Russell: Of all time? That’s tough. But I will say these five hold a special place in my heart for various reasons: the 1992 X-Men game, River City RansomShining Force IIResident Evil and Super Dodge Ball.

Cartridge Lit: How has your writing life interacted with your gamer life? Has one inspired or influenced the other?

Russell: Gaming bolstered my creativity (and still does). I was always into drawing and writing when I was a kid, but games helped me visually see my stories, how they can/should be paced and viewed, which gave me a better sense of the words I was putting down. I still remember playing Resident Evil for the first time, in the basement with the lights off, being scared out of my mind, realizing I was playing a masterpiece. The writing, the world creation, the ability for me to feel fear from pixeled shapes and perfectly-timed scares was just unbelievably powerful. I mean, this started as a story—that’s what I told myself. Reminded myself. Games helped me to be stronger at visualizing my own stories, my own characters, which has stuck with me ever since. I still remember designing my own fighting game, designing the characters and backgrounds, creating the rules, and daydreaming of it being a reality some day. Similarly, I look for games now with strong stories. Games with great graphics are cool, sure, but I want something that’s going to take me deeper in and give me an emotional reaction to it. Inspire me to feel something, whatever that might be. The Last of Us was the last game I played to do that—to put the story absolutely first, in my opinion. And it was incredible. And I try to remind myself of that: that storytelling, in any form, in any medium, can be a powerhouse.

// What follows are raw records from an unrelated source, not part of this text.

-- ==== Sys2Proof/Machine/Integer.lean ====
section
/-!
DEFINITION. The typed integer instructions (spec 02, R52; spec 04, R122): payloads as 64-bit integers whatever
the tags, results INT, wrapping unless SAT.
-/
namespace Sys2Proof.Machine

/-- A short integer instruction of sources `srcs`, writing the word `f` gives (R122). -/
def State.intShort (s : State) (op : Nat) (d : Reg) (srcs : List Reg) (f : U → Nat → Word) : Host.Outcome State Fault Refusal :=
  s.onUnit fun u => s.lanes u (shortInfo op d) (d :: srcs) srcs u.active fun l => wordOut d (f u l)

/-- A long integer instruction of sources `srcs`, writing the word `f` gives (R122). -/
def State.intLong (s : State) (op : Nat) (g : Guard) (d : Reg) (srcs : List Reg) (f : U → Nat → Word) :
    Host.Outcome State Fault Refusal :=
  s.onUnit fun u => s.lanes u (longInfo op d 1 0 0) (d :: srcs) srcs (u.acting g) fun l => wordOut d (f u l)

/-- The payload of a source in a lane. -/
def U.pay (u : U) (l : Nat) (r : Reg) : W64 := (u.w.getV l r).pay

/-- A bitwise result: BOOL when every source is BOOL, else INT (R122). -/
def bitWord (a b : Word) (x : W64) : Word := mkWord (if a.tag = .bool ∧ b.tag = .bool then .bool else .int) x

/-- NOT of a word: a BOOL inverts payload bit 0 only (R122). -/
def notWord (a : Word) : Word := if a.tag = .bool then mkWord .bool (a.pay ^^^ 1) else intBits (~~~a.pay)

/-- A shift amount: payload bits [5:0] (R122). -/
def shiftAmount (x : W64) : Nat := x.toNat % 64

/-- IADD (R122). -/
def execIadd (d a b : Reg) (s : State) : Host.Outcome State Fault Refusal :=
  s.intShort 0x08 d [a, b] fun u l => intBits (wrapSat u.sat ((u.pay l a).toInt + (u.pay l b).toInt))
/-- ISUB (R122). -/
def execIsub (d a b : Reg) (s : State) : Host.Outcome State Fault Refusal :=
  s.intShort 0x09 d [a, b] fun u l => intBits (wrapSat u.sat ((u.pay l a).toInt - (u.pay l b).toInt))
/-- AND (R122). -/
def execAnd (d a b : Reg) (s : State) : Host.Outcome State Fault Refusal :=
  s.intShort 0x0A d [a, b] fun u l => bitWord (u.w.getV l a) (u.w.getV l b) (u.pay l a &&& u.pay l b)
/-- OR (R122). -/
def execOr (d a b : Reg) (s : State) : Host.Outcome State Fault Refusal :=
  s.intShort 0x0B d [a, b] fun u l => bitWord (u.w.getV l a) (u.w.getV l b) (u.pay l a ||| u.pay l b)
/-- XOR (R122). -/
def execXor (d a b : Reg) (s : State) : Host.Outcome State Fault Refusal :=
  s.intShort 0x0C d [a, b] fun u l => bitWord (u.w.getV l a) (u.w.getV l b) (u.pay l a ^^^ u.pay l b)
/-- SHL (R122). -/
def execShl (d a b : Reg) (s : State) : Host.Outcome State Fault Refusal :=
  s.intShort 0x0D d [a, b] fun u l => intBits (u.pay l a <<< shiftAmount (u.pay l b))
/-- SHR (R122). -/
def execShr (d a b : Reg) (s : State) : Host.Outcome State Fault Refusal :=
  s.intShort 0x0E d [a, b] fun u l => intBits (u.pay l a >>> shiftAmount (u.pay l b))
/-- SAR (R122). -/
def execSar (d a b : Reg) (s : State) : Host.Outcome State Fault Refusal :=
  s.intShort 0x0F d [a, b] fun u l => intBits ((u.pay l a).sshiftRight (shiftAmount (u.pay l b)))
/-- NOT (R122). -/
def execNot (d a : Reg) (s : State) : Host.Outcome State Fault Refusal :=
  s.intShort 0x1E d [a] fun u l => notWord (u.w.getV l a)

/-- IMUL (R122). -/
def execImul (g : Guard) (d a b : Reg) (s : State) : Host.Outcome State Fault Refusal :=
  s.intLong 0x20 g d [a, b] fun u l => intBits (wrapSat u.sat ((u.pay l a).toInt * (u.pay l b).toInt))
/-- IMULH (R122): bits [127:64] of the product. -/
def execImulh (g : Guard) (sg : Sgn) (d a b : Reg) (s : State) : Host.Outcome State Fault Refusal :=
  s.intLong 0x21 g d [a, b] fun u l => intBits (BitVec.ofInt 64 ((asInt sg (u.pay l a) * asInt sg (u.pay l b)) / 2 ^ 64))
/-- IMAD (R122). -/
def execImad (g : Guard) (d a b c : Reg) (s : State) : Host.Outcome State Fault Refusal :=
  s.intLong 0x22 g d [a, b, c] fun u l =>
    intBits (wrapSat u.sat ((u.pay l a).toInt * (u.pay l b).toInt + (u.pay l c).toInt))

/-- One lane of IDIV or IREM: DIVZERO, or the result `f` of the operands (R122). -/
def State.intDivide (s : State) (op : Nat) (g : Guard) (sg : Sgn) (d a b : Reg) (f : U → Int → Int → W64) :
    Host.Outcome State Fault Refusal :=
  s.onUnit fun u => s.lanes u (longInfo op d 1 0 sg.code.toNat) [d, a, b] [a, b] (u.acting g) fun l =>
    let x := u.w.getV l a
    let y := u.w.getV l b
    if y.pay = 0 then .error (.trap (divZeroTrap x y)) else wordOut d (intBits (f u (asInt sg x.pay) (asInt sg y.pay)))

/-- IDIV (R122): the one signed quotient out of range wraps, or saturates under SAT. -/
def execIdiv (g : Guard) (sg : Sgn) (d a b : Reg) (s : State) : Host.Outcome State Fault Refusal :=
  s.intDivide 0x23 g sg d a b fun u x y => match sg with
    | .s => wrapSat u.sat (x.tdiv y)
    | .u => BitVec.ofInt 64 (x.tdiv y)
/-- IREM (R122). -/
def execIrem (g : Guard) (sg : Sgn) (d a b : Reg) (s : State) : Host.Outcome State Fault Refusal :=
  s.intDivide 0x24 g sg d a b fun _ x y => BitVec.ofInt 64 (x.tmod y)

/-- IMIN (R122). -/
def execImin (g : Guard) (sg : Sgn) (d a b : Reg) (s : State) : Host.Outcome State Fault Refusal :=
  s.intLong 0x25 g d [a, b] fun u l =>
    intBits (if asInt sg (u.pay l a) ≤ asInt sg (u.pay l b) then u.pay l a else u.pay l b)
/-- IMAX (R122). -/
def execImax (g : Guard) (sg : Sgn) (d a b : Reg) (s : State) : Host.Outcome State Fault Refusal :=
  s.intLong 0x26 g d [a, b] fun u l =>
    intBits (if asInt sg (u.pay l a) ≤ asInt sg (u.pay l b) then u.pay l b else u.pay l a)

/-- ICMP (R122). -/
def execIcmp (g : Guard) (sg : Sgn) (cc : Cond) (d a b : Reg) (s : State) : Host.Outcome State Fault Refusal :=
  s.onUnit fun u => s.lanes u (longInfo 0x27 d 2 cc.code.toNat sg.code.toNat) [a, b] [a, b] (u.acting g) fun l =>
    .ok [.p d (intCond sg cc (u.pay l a) (u.pay l b))]

/-- IADDI (R122). -/
def execIaddi (g : Guard) (d a : Reg) (imm : W32) (s : State) : Host.Outcome State Fault Refusal :=
  s.intLong 0x28 g d [a] fun u l => intBits (wrapSat u.sat ((u.pay l a).toInt + imm.toInt))
/-- ANDI (R122): the immediate sign-extended; the result INT (R52). -/
def execAndi (g : Guard) (d a : Reg) (imm : W32) (s : State) : Host.Outcome State Fault Refusal :=
  s.intLong 0x29 g d [a] fun u l => intBits (u.pay l a &&& imm.signExtend 64)
/-- ORI (R122). -/
def execOri (g : Guard) (d a : Reg) (imm : W32) (s : State) : Host.Outcome State Fault Refusal :=
  s.intLong 0x2A g d [a] fun u l => intBits (u.pay l a ||| imm.signExtend 64)
/-- XORI (R122). -/
def execXori (g : Guard) (d a : Reg) (imm : W32) (s : State) : Host.Outcome State Fault Refusal :=
  s.intLong 0x2B g d [a] fun u l => intBits (u.pay l a ^^^ imm.signExtend 64)

/-- SHI (R122). -/
def execShi (g : Guard) (k : ShiftK) (d a : Reg) (n : Byte) (s : State) : Host.Outcome State Fault Refusal :=
  s.intLong 0x2C g d [a] fun u l => intBits (match k with
    | .l => u.pay l a <<< n.toNat
    | .r => u.pay l a >>> n.toNat
    | .a => (u.pay l a).sshiftRight n.toNat)

/-- ROT (R122). -/
def execRot (g : Guard) (k : Side) (d a b : Reg) (s : State) : Host.Outcome State Fault Refusal :=
  s.intLong 0x2D g d [a, b] fun u l =>
    let x := u.pay l a
    let n := shiftAmount (u.pay l b)
    intBits (match k with
      | .l => (x <<< n) ||| (x >>> (64 - n))
      | .r => (x >>> n) ||| (x <<< (64 - n)))

/-- The number of one bits. -/
def popcount (x : W64) : Nat := ((List.range 64).filter fun i => x.getLsbD i).length
/-- The number of leading zeros; 64 for 0. -/
def leadingZeros (x : W64) : Nat := (((List.range 64).reverse.find? fun i => x.getLsbD i).map fun i => 63 - i).getD 64

/-- POPC (R122). -/
def execPopc (g : Guard) (d a : Reg) (s : State) : Host.Outcome State Fault Refusal :=
  s.intLong 0x2E g d [a] fun u l => natWord (popcount (u.pay l a))
/-- CLZ (R122). -/
def execClz (g : Guard) (d a : Reg) (s : State) : Host.Outcome State Fault Refusal :=
  s.intLong 0x2F g d [a] fun u l => natWord (leadingZeros (u.pay l a))

/-- A[pos + len − 1 : pos], zero- or sign-extended (R122). -/
def bitField (sx : Bool) (x : W64) (pos len : Nat) : W64 :=
  let f := (x <<< (64 - pos - len))
  if sx then f.sshiftRight (64 - len) else f >>> (64 - len)

/-- BFX (R122). -/
def execBfx (g : Guard) (sx : Bool) (d a : Reg) (pos len : Byte) (s : State) : Host.Outcome State Fault Refusal :=
  s.intLong 0x30 g d [a] fun u l => intBits (bitField sx (u.pay l a) pos.toNat len.toNat)

/-- BFI (R122): vD is read as a source. -/
def execBfi (g : Guard) (d a : Reg) (pos len : Byte) (s : State) : Host.Outcome State Fault Refusal :=
  s.intLong 0x31 g d [d, a] fun u l =>
    let m : W64 := BitVec.ofNat 64 ((2 ^ len.toNat - 1) * 2 ^ pos.toNat)
    intBits ((u.pay l d &&& ~~~m) ||| ((u.pay l a <<< pos.toNat) &&& m))

/-- LEA (R122). -/
def execLea (g : Guard) (d a b : Reg) (sh : BitVec 3) (s : State) : Host.Outcome State Fault Refusal :=
  s.intLong 0x32 g d [a, b] fun u l => intBits (wrapSat u.sat ((u.pay l a).toInt + (u.pay l b).toInt * 2 ^ sh.toNat))

/-- IADDC (R122): unsigned, carry in and out in p[C]. -/
def execIaddc (g : Guard) (d a b c : Reg) (s : State) : Host.Outcome State Fault Refusal :=
  s.onUnit fun u => s.lanes u (longInfo 0x33 d 1 0 0) [d, a, b] [a, b] (u.acting g) fun l =>
    let x := u.pay l a
    let y := u.pay l b
    let cin := u.w.getP l c
    .ok [.v d (intBits (x + y + (if cin then 1 else 0))), .p c (carryOut x y cin)]

/-- BREV (R122). -/
def execBrev (g : Guard) (d a : Reg) (s : State) : Host.Outcome State Fault Refusal :=
  s.intLong 0x34 g d [a] fun u l => intBits (u.pay l a).reverse

/-- ISAT (R122): the operand is signed, the range signed or unsigned. -/
def execIsat (g : Guard) (w : SatW) (un : Bool) (d a : Reg) (s : State) : Host.Outcome State Fault Refusal :=
  s.intLong 0x35 g d [a] fun u l =>
    let n := match w with | .b8 => 8 | .b16 => 16 | .b32 => 32
    let lo : Int := if un then 0 else -(2 ^ (n - 1))
    let hi : Int := if un then 2 ^ n - 1 else 2 ^ (n - 1) - 1
    let x := (u.pay l a).toInt
    intWord (if x < lo then lo else if hi < x then hi else x)

end Sys2Proof.Machine
end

Cartridge Lit: Any tips for how others out there can balance a writer’s life and a gamer’s life?

Russell: Like anything—do it in moderation. Games are addictive, and I’ve found they can easily distract me from the stuff I need to be doing, so I try to limit myself really getting into one game at a time, playing only after I’ve finished some sort of self-imposed assignment. But I definitely think there’s room—personally, I need to be playing some game in some fashion for my own sanity. Just helps me think, tune things out, put things together and think about my own writing in a constructive way I can’t duplicate by any other means.

Cartridge Lit: What novel would you like to see turned into a game? What genre would it be? How would it play?

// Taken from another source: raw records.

-- ==== Sys2Proof/Machine/Save.lean ====
section
/-!
DEFINITION. When a task can be saved, and its move into its context's save area (spec 09, R291; spec 10, R337; spec 11, R361).
-/
namespace Sys2Proof.Machine

/-- Whether a warp's accesses are drained but for commands that have not started. -/
def Warp.drained (w : Warp) (queued : List Nat) : Bool := w.splits.all fun sp => sp.acc.all fun a => queued.contains a.id

/-- The accesses of a task's commands that have not started. -/
def Task.queuedAcc (t : Task) : List Nat := t.eng.flatMap fun e => (e.2.cmds.filter fun c => !c.started && !c.done).map fun c => c.acc

/-- Whether a task can be saved (R291, R361): its warps held or ended and drained, no tile operation, no started command;
with `soft`, at its task boundary: no command left at all. -/
def State.saveable (s : State) (soft : Bool) (t : Task) : Bool :=
  let ws := s.warps.filter fun w => w.task == t.id
  (ws.all fun w => w.held && w.owed.isEmpty && w.drained (if soft then [] else t.queuedAcc)) &&
  !(s.tiles.any fun x => x.task == t.id) && !(s.stores.any fun x => x.task == t.id) && !(s.atoms.any fun x => x.task == t.id) &&
  (t.eng.all fun e => e.2.cmds.all fun c =>
    c.done || c.isNote || (!soft && !c.started))

/-- A lane's open transactions aborted with FAULT and cause 0, at the boundary that comes next (R201). -/
def Warp.abortAll (w : Warp) : Warp := (w.txs.map fun x => x.lane).foldl (fun w l => w.doomTx l (abortWord 5 0 0 0)) w

/-- A warp as it is saved: open transactions aborted (R201), a unit that waits at a latch or at a barrier, or one that `again` names, at
the boundary before it, to be executed anew (R152, R290, R361, R362). -/
def Warp.atBoundary (again : Wait → Bool) (w : Warp) : Warp :=
  let wait := fun (p : Path) => match p.wait with
    | .latch _ _ _ | .barrier _ _ => { p with wait := .run }
    | x => if again x then { p with wait := .run } else p
  let w := w.abortAll
  { w with splits := w.splits.map fun sp => { sp with paths := sp.paths.map wait }, held := false, passed := 0 }

/-- A warp as an area keeps it: with its counters zero, and its units that wait on stage 2 to be executed anew. -/
def Warp.saved (w : Warp) : Warp :=
  let w := w.atBoundary fun x => match x with | .stage2 _ => true | _ => false
  { w with splits := w.splits.map fun sp => { sp with acc := [] } }

/-- A warp that Castling moves: its waits on stage 2, and the accesses of its queued commands, stay. -/
def Warp.movedOut (w : Warp) : Warp := w.atBoundary fun _ => false

/-- The REFs on which the units of some warps wait for stage 2. -/
def stage2Refs (ws : List Warp) : List Nat :=
  ws.flatMap fun w => w.paths.filterMap fun p => match p.wait with | .stage2 r => some r | _ => none

/-! ### Addresses in an area (R361, R362, R369)

An area names memory by guest-physical address: where the pages lie that a queued command has translated, and the marked lines of a
speculative task, is found anew when the task comes back. -/

/-- A task as it is saved: no barrier instance, the pages of queued commands by their guest-physical addresses alone, and so the
speculative stores. -/
def State.taskOut (s : State) (t : Task) : Task :=
  let out := fun (it : StoreItem) =>
    match t.specPages.find? fun g => s.guestKey t.ctx (g * 65536) == some (it.key / 65536 * 65536) with
    | some g => { it with key := g * 65536 + it.key % 65536 }
    | none => it
  { t with
    bars := []
    eng := t.eng.map fun e => (e.1, { e.2 with cmds := e.2.cmds.map fun c => { c with trs := c.trs.map fun x => (x.1, { x.2 with base := 0 }) } })
    specStores := t.specStores.map out
    ways := [] }

/-- The speculative stores of a saved task where its context's memory lies now. DESIGN CHOICE (log entry 121): one whose page no longer
translates is lost. -/
def State.specIn (s : State) (t : Task) : List StoreItem :=
  t.specStores.filterMap fun it => (s.guestKey t.ctx it.key).map fun k => { it with key := k }

/-- A page of a queued command where its context's memory lies now, with the rights that stage 2 gives now; none where it no longer
translates. -/
def State.transIn (s : State) (v : Nat) (x : Nat × Trans) : Option (Nat × Trans) :=
  match s.stage2 v x.2.gpa with
  | .ok (e, pa) => some (x.1, { x.2 with
      base := pteKey (s.ctx v).part e pa, kind := pteKind e, tagged := e.user && decide (e.kind ≠ 2), s2rd := e.rd, s2wr := e.wr, s2ex := e.ex })
  | .error _ => none

/-- A saved task as it comes back: its lines marked again, the pages of its commands where they lie now. -/
def State.taskIn (s : State) (t : Task) : Task :=
  let its := s.specIn t
  { t with
    specStores := its
    ways := s.fillWays { t with ways := [] } its
    eng := t.eng.map fun e => (e.1, { e.2 with cmds := e.2.cmds.map fun c => { c with trs := c.trs.filterMap (s.transIn t.ctx) } }) }

/-- Some tasks of a context moved into its save area. -/
def State.saveTasks (s : State) (v : Nat) (ts : List Task) : State :=
  if ts = [] then s
  else
    let ids := ts.map fun t => t.id
    let ws := s.warps.filter fun w => ids.contains w.task
    let refs := stage2Refs ws
    let s := ts.foldl (fun s t => s.fenceL1 t.core true false 7) s
    let c := s.ctx v
    let gens := ts.flatMap fun t => t.slots.map fun x => (t.id, x.index, Table.get 0 s.accGen (t.core * 16 + x.index))
    let c : Ctx := { c with
      waiters := c.waiters.filter fun x => !refs.contains x.1
      save := { c.save with tasks := c.save.tasks ++ ts.map s.taskOut, warps := c.save.warps ++ ws.map Warp.saved, gens := c.save.gens ++ gens } }
    { (s.setCtx v c) with
      tasks := s.tasks.filter fun t => !ids.contains t.id
      warps := s.warps.filter fun w => !ids.contains w.task }

/-- The tasks of a context. -/
def State.ctxTasks (s : State) (v : Nat) : List Task := s.tasks.filter fun t => t.ctx == v

/-- The soft step (R291, R337): the tasks at their boundaries are saved, a cohort whole. -/
def State.softSave (s : State) (v : Nat) : State :=
  let ts := s.ctxTasks v
  s.saveTasks v (ts.filter fun t => ts.all fun x => !t.mate x || s.saveable true x)

end Sys2Proof.Machine
end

Russell: As I Lay Dying as an 8-bit side-scroller where you play as Cash and have to gather supplies at the end of each level to make Addie’s coffin. Level bosses include: a psychotic Darl, the thick dark river, Anse, and the ghost of Addie. Seriously: I want to play this game.

Cartridge Lit: If someone made a game about your life, what genre would it be? How would it play?

Russell: A platform-puzzler in the vein of A Boy and His Blob. Basically, you’d collect different micro-beers that would transform your sidekick/dog Chewie into different objects to help you beat the level. The final boss would be that guy from when I was a kid who had no nose and wandered all over town and scared everyone. And there would be no sewer level. I hate sewer levels.